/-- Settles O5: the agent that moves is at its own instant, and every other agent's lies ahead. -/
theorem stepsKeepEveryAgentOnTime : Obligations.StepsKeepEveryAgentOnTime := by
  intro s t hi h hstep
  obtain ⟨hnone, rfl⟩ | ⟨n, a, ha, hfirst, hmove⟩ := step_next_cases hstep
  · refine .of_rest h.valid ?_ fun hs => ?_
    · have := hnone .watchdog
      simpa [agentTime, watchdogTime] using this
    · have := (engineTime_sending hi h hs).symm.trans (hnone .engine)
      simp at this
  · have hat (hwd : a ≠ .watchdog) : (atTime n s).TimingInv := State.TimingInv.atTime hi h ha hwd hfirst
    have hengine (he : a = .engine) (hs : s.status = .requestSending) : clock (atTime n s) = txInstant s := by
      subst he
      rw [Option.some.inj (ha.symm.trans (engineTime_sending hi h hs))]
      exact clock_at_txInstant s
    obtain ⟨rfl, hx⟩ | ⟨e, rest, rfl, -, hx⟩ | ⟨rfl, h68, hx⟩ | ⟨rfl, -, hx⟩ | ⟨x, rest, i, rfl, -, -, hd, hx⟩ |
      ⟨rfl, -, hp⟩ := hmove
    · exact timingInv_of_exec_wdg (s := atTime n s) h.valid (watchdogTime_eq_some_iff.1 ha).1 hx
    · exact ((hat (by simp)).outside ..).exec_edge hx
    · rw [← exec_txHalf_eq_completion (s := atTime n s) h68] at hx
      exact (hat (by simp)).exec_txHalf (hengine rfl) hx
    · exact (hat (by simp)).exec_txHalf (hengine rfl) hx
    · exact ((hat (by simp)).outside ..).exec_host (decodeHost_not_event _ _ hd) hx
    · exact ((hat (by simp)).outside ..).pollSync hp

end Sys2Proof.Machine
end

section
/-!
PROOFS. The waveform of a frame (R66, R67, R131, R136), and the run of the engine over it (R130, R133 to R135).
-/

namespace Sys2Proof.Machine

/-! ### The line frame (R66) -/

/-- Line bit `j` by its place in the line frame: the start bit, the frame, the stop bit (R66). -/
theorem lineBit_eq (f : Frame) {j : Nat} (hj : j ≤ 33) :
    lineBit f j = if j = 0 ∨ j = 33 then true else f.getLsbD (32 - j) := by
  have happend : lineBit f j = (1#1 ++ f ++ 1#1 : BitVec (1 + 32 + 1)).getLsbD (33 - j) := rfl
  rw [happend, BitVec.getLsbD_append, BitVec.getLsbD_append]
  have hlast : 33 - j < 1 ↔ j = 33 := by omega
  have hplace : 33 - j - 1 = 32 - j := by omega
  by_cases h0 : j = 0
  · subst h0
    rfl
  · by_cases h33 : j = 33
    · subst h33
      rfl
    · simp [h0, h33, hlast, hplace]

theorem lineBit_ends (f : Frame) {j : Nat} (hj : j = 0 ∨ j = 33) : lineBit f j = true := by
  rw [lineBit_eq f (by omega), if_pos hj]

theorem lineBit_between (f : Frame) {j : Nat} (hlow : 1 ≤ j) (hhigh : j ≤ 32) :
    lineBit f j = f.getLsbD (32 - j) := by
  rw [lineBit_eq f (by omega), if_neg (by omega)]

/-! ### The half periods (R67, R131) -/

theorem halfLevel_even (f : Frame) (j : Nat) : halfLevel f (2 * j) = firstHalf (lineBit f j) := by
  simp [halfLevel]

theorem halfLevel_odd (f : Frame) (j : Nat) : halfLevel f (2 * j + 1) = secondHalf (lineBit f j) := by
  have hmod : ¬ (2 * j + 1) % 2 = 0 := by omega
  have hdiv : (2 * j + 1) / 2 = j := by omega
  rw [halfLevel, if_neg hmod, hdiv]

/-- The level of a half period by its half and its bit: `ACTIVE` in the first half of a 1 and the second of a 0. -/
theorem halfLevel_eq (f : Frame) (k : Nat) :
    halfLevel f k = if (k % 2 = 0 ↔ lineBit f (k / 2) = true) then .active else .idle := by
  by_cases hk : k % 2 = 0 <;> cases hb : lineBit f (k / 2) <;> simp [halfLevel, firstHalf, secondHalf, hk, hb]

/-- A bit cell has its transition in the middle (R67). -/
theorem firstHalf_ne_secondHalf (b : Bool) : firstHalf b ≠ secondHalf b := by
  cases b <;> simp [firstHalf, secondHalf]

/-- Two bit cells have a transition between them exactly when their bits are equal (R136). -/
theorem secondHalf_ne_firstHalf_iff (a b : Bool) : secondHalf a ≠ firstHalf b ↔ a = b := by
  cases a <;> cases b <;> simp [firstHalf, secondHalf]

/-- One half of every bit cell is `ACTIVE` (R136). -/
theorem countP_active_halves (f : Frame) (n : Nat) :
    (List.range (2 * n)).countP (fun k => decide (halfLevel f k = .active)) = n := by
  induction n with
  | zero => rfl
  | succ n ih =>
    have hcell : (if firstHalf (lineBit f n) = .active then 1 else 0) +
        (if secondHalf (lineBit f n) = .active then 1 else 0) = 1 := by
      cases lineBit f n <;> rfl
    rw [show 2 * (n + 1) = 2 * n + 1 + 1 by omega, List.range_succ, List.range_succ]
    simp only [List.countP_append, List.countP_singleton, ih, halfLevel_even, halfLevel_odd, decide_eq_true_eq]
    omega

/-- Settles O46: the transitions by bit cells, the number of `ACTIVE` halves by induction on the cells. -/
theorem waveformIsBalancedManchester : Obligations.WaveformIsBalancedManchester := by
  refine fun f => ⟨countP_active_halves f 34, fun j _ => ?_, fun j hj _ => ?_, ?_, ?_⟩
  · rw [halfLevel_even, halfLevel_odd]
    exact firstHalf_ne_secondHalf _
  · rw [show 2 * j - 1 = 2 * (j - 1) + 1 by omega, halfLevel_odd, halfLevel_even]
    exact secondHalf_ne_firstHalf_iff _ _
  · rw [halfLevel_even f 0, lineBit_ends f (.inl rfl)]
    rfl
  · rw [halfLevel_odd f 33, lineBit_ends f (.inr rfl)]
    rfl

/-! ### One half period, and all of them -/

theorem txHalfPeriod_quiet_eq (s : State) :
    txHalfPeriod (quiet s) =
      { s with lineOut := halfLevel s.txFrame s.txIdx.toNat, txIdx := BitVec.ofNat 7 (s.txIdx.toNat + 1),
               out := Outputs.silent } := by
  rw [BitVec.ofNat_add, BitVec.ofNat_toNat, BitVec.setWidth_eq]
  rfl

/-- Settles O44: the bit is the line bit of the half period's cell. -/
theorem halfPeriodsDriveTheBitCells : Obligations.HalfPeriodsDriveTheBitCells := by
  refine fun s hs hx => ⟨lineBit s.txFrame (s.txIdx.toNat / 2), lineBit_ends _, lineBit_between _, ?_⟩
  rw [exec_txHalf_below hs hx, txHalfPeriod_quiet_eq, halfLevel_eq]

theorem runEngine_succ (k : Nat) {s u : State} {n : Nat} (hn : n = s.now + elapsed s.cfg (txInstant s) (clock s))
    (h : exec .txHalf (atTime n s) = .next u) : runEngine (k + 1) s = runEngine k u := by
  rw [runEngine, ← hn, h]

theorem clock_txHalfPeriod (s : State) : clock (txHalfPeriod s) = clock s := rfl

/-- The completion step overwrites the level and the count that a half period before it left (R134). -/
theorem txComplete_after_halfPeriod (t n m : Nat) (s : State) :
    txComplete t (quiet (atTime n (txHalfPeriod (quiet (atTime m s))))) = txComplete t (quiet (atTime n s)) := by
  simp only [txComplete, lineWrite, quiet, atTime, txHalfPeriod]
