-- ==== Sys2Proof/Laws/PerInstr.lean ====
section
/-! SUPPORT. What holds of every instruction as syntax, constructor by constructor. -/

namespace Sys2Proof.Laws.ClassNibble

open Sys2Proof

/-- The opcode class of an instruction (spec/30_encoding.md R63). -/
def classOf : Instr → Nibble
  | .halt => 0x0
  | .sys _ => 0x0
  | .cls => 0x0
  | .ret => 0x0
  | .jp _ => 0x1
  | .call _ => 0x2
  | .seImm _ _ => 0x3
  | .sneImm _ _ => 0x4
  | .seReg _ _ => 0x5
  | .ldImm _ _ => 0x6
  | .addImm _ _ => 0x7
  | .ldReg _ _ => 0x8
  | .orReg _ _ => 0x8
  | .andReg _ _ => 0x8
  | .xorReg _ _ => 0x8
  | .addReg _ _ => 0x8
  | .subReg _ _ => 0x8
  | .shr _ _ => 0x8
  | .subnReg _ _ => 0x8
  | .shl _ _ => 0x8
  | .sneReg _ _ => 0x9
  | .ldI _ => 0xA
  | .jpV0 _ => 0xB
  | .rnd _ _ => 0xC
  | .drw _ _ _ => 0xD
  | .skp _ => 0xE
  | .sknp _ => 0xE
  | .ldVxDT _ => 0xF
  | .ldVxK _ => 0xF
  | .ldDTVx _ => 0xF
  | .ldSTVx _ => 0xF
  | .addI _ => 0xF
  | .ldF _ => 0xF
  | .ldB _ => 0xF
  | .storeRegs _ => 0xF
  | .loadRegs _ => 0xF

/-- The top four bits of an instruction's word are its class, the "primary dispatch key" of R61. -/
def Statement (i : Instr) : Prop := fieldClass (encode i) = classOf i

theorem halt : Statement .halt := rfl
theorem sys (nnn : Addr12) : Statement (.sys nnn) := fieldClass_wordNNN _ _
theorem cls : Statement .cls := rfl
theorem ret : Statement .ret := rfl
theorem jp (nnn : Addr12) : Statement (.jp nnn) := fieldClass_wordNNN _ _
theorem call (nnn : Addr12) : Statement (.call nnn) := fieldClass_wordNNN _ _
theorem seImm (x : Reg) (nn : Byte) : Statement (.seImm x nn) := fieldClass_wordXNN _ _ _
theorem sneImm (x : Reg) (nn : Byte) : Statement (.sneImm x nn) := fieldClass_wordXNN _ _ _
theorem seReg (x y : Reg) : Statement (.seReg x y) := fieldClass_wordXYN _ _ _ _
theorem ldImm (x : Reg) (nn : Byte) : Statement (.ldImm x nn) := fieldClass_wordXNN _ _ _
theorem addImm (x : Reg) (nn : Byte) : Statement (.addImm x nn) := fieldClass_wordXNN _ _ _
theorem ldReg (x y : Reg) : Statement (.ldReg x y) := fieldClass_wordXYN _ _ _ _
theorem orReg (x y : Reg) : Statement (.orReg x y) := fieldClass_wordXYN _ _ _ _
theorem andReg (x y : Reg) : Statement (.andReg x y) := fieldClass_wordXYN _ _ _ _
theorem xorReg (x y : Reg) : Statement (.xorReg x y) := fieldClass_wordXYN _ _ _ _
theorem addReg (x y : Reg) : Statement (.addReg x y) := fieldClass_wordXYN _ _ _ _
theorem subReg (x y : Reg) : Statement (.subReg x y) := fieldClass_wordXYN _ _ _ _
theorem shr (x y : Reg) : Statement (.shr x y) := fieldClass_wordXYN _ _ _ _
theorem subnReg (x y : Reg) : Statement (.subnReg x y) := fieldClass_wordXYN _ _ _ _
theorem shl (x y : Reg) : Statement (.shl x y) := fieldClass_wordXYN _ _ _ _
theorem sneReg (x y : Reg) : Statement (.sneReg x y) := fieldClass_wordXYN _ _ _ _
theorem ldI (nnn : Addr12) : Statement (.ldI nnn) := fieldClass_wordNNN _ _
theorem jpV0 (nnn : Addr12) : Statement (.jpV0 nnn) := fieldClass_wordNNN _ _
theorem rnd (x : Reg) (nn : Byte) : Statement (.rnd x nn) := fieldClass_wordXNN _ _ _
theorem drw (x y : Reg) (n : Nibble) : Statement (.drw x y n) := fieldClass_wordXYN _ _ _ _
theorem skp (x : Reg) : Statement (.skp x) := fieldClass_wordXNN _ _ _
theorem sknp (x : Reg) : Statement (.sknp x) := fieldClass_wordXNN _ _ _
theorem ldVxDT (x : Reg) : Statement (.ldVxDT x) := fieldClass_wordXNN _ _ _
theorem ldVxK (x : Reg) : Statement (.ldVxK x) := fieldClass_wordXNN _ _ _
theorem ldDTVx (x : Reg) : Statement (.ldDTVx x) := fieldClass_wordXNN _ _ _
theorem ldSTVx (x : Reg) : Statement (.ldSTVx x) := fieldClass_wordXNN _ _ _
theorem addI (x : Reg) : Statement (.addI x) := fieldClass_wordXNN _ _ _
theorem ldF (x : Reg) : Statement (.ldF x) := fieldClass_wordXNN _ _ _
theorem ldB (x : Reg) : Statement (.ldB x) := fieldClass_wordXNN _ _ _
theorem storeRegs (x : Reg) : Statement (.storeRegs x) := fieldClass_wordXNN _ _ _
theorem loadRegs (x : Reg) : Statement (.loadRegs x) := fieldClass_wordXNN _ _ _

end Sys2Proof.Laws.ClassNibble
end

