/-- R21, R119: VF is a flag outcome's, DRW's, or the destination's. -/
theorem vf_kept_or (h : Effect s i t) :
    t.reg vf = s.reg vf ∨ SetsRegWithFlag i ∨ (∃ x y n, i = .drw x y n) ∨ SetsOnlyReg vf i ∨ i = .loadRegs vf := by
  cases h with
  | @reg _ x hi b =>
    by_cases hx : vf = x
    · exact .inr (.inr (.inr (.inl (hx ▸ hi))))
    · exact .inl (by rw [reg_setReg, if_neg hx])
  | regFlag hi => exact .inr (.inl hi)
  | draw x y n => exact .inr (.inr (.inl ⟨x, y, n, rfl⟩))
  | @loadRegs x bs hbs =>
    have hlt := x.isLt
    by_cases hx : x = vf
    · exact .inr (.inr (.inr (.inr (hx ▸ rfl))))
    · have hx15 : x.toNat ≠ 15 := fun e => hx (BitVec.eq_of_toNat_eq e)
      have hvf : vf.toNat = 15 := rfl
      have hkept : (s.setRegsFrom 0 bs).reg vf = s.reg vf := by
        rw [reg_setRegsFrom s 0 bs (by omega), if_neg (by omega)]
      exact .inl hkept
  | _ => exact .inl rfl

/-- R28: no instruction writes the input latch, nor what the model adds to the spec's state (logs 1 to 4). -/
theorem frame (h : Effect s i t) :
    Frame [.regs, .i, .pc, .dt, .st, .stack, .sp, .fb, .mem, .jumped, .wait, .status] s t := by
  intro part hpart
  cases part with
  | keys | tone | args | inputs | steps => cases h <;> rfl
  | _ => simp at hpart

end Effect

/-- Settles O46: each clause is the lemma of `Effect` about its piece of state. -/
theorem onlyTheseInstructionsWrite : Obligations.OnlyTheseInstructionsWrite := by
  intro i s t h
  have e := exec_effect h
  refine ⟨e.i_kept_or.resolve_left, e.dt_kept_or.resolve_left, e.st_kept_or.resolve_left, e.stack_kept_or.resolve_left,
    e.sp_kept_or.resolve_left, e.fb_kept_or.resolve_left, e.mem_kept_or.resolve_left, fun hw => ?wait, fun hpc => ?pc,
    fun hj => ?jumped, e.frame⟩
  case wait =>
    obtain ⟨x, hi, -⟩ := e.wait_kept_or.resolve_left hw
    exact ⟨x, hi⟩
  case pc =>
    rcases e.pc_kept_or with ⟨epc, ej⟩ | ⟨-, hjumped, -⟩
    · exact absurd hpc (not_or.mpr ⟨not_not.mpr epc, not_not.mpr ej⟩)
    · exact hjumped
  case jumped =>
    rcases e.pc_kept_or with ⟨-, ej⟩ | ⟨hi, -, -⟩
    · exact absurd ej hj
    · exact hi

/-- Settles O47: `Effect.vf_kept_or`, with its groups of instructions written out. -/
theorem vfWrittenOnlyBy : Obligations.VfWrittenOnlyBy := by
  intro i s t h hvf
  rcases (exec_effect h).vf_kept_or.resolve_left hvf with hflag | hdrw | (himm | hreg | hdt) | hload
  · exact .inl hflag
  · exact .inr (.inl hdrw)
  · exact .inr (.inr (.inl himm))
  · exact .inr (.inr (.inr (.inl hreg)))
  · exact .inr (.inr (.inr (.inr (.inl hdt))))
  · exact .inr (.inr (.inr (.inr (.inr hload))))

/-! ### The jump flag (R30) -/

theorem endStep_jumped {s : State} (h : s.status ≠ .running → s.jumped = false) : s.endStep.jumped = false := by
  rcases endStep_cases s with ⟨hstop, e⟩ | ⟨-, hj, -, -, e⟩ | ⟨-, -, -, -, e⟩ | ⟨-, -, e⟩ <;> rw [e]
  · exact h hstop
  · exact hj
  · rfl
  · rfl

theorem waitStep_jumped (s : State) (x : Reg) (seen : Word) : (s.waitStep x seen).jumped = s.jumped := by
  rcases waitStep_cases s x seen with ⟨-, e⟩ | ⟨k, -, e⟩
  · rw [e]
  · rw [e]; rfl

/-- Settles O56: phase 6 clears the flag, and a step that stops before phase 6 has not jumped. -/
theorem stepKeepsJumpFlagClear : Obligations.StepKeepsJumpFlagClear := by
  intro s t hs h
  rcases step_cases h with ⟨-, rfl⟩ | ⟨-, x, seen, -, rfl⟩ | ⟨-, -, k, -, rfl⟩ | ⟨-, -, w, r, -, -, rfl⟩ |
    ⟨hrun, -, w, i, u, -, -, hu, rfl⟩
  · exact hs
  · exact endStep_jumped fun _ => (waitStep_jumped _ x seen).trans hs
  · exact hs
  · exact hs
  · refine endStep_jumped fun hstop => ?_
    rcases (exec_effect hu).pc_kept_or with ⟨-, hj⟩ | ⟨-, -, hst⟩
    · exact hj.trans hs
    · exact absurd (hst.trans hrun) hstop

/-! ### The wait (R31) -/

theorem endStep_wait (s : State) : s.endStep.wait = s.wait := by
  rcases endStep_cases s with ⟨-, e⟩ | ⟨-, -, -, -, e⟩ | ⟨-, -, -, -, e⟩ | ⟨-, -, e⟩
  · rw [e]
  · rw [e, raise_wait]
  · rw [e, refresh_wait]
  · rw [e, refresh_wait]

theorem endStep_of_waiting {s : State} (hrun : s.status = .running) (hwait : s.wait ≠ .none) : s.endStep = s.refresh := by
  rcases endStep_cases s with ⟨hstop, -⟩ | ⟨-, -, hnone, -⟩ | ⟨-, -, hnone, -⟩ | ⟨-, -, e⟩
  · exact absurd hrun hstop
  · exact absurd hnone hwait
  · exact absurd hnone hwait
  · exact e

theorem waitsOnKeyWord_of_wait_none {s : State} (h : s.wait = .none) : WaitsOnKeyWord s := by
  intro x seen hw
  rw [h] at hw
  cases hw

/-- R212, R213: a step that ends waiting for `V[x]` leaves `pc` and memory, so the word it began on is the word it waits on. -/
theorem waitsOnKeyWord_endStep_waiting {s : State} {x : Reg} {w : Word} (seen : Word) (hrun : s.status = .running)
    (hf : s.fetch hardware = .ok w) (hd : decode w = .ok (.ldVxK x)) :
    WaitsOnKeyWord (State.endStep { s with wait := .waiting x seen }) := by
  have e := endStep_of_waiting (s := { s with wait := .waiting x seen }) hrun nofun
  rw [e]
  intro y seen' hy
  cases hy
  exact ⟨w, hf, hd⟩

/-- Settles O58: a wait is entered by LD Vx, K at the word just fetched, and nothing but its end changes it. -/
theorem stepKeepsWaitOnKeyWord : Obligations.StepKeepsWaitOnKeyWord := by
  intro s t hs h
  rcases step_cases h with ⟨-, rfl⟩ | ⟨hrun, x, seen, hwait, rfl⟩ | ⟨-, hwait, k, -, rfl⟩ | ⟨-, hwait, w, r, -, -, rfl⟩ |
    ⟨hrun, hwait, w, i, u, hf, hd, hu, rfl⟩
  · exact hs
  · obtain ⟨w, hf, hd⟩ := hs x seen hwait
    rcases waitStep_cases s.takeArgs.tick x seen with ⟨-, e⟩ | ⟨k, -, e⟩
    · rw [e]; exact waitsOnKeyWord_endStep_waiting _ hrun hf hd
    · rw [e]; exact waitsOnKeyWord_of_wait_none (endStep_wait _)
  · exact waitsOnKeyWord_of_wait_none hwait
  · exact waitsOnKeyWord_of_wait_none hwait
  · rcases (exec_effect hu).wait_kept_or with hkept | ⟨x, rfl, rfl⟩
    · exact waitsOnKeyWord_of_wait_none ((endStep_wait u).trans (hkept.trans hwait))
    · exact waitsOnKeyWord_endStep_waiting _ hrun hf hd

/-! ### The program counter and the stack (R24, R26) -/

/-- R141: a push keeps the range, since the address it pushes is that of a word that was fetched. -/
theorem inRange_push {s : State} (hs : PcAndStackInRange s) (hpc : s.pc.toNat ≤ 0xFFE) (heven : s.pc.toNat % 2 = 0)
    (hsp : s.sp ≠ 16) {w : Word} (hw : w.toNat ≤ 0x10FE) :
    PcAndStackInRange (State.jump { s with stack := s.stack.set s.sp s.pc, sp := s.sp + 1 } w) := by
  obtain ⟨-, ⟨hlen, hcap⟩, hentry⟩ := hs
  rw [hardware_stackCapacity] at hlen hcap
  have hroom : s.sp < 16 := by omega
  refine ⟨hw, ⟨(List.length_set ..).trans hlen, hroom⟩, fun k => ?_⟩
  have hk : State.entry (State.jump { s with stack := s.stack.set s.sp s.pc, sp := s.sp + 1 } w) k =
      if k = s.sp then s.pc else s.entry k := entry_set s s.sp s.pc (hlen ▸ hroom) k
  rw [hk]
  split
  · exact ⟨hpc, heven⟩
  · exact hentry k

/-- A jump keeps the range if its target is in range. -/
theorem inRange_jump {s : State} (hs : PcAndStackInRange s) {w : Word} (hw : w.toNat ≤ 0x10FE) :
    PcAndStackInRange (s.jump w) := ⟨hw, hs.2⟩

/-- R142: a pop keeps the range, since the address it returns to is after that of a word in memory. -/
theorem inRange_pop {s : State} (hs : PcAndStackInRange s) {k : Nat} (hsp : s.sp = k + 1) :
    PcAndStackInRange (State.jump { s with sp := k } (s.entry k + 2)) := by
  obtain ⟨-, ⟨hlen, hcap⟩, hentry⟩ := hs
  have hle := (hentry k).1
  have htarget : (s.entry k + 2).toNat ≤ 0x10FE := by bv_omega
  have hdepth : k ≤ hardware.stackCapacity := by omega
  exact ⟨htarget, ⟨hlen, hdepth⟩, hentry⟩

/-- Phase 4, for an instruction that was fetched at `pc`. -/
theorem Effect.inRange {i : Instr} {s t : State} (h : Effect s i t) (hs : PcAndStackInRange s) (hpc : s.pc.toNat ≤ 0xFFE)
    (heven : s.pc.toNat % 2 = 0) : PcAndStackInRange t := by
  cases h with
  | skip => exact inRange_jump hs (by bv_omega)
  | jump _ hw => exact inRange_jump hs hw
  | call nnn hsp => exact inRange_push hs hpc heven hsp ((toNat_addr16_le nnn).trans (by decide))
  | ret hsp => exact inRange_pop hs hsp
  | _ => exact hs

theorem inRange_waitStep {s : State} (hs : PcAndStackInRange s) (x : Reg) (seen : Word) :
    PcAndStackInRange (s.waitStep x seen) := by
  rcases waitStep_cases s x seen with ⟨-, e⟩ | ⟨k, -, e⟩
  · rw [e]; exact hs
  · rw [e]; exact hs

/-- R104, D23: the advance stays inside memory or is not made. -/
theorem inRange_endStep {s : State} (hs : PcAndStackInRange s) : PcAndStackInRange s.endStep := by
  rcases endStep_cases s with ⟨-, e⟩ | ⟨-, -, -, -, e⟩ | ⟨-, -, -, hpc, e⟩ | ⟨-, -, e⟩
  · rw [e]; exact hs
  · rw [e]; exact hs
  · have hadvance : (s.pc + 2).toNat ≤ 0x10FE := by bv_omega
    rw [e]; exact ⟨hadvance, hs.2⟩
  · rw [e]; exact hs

▶ [TASK GOAL] Find "intro part hpart" in the entries above and copy that whole line exactly, then each line after it through the line that contains "have e := exec_effect h".

▶ [TASK ANSWER]
  intro part hpart
  cases part with
  | keys | tone | args | inputs | steps => cases h <;> rfl
  | _ => simp at hpart

end Effect

/-- Settles O46: each clause is the lemma of `Effect` about its piece of state. -/
theorem onlyTheseInstructionsWrite : Obligations.OnlyTheseInstructionsWrite := by
  intro i s t h
  have e := exec_effect h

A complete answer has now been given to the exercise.